Prompt: Locate every line in the records below that contains the word "opcField", and copy each one.
### Data in this exercise ###
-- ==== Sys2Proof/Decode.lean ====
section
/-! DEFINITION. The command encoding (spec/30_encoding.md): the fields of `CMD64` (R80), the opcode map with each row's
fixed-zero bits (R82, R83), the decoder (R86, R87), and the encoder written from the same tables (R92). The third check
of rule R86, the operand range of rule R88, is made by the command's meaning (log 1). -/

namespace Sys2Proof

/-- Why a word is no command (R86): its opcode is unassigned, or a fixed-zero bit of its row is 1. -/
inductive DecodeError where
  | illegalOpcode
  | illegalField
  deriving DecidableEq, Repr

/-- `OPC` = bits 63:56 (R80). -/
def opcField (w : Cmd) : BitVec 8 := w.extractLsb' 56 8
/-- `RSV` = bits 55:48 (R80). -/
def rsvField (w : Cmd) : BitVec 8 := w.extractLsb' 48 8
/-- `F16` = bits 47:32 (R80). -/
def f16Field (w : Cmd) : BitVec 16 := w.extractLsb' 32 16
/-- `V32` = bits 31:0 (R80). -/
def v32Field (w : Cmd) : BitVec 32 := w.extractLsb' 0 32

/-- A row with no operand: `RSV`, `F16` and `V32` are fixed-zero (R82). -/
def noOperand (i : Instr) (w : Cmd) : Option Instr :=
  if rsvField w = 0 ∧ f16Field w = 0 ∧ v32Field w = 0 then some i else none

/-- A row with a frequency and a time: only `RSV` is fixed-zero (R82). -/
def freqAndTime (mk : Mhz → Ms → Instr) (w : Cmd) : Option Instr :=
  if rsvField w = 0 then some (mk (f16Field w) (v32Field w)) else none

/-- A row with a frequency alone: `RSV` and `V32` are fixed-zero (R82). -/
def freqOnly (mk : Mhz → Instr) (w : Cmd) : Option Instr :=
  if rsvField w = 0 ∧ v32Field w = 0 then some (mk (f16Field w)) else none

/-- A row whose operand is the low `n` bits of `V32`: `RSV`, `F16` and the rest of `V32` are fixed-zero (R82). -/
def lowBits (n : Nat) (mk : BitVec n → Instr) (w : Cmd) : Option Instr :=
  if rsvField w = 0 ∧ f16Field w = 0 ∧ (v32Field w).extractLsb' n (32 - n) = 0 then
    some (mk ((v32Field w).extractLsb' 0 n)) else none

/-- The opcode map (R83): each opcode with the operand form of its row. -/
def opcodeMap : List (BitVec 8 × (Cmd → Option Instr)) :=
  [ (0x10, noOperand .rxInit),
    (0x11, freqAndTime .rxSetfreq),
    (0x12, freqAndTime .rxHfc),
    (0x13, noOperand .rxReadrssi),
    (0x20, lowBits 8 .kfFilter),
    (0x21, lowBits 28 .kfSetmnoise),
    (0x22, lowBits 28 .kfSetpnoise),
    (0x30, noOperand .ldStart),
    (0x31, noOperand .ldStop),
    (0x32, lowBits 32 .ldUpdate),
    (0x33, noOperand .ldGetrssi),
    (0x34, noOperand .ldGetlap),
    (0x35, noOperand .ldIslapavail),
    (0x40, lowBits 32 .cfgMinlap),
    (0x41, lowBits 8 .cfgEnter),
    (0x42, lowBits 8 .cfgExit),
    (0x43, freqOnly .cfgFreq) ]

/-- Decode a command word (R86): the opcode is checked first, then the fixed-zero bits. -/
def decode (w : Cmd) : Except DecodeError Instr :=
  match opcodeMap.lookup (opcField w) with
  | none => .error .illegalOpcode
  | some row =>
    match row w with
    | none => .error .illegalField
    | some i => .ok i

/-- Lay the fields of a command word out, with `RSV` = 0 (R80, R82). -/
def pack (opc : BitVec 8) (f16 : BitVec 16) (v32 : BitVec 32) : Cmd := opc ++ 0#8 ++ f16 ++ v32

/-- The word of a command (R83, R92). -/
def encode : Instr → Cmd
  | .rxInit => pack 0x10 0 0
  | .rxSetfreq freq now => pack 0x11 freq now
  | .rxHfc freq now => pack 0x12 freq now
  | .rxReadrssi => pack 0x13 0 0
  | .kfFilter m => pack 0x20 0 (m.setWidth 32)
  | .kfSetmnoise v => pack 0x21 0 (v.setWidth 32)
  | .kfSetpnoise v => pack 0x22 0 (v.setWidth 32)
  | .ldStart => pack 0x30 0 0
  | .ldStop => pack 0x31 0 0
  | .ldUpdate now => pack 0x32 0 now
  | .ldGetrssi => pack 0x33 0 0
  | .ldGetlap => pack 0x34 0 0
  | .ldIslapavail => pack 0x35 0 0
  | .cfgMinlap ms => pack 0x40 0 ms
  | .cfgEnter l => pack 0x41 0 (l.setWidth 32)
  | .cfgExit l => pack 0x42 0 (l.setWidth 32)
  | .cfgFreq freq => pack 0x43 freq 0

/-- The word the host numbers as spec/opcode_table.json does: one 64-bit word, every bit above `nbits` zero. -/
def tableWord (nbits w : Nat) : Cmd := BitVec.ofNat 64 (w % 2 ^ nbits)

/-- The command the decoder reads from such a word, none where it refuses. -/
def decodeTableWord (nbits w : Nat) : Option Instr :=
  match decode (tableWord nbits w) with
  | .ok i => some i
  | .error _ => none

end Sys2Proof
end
###
Task response:
def opcField (w : Cmd) : BitVec 8 := w.extractLsb' 56 8
  match opcodeMap.lookup (opcField w) with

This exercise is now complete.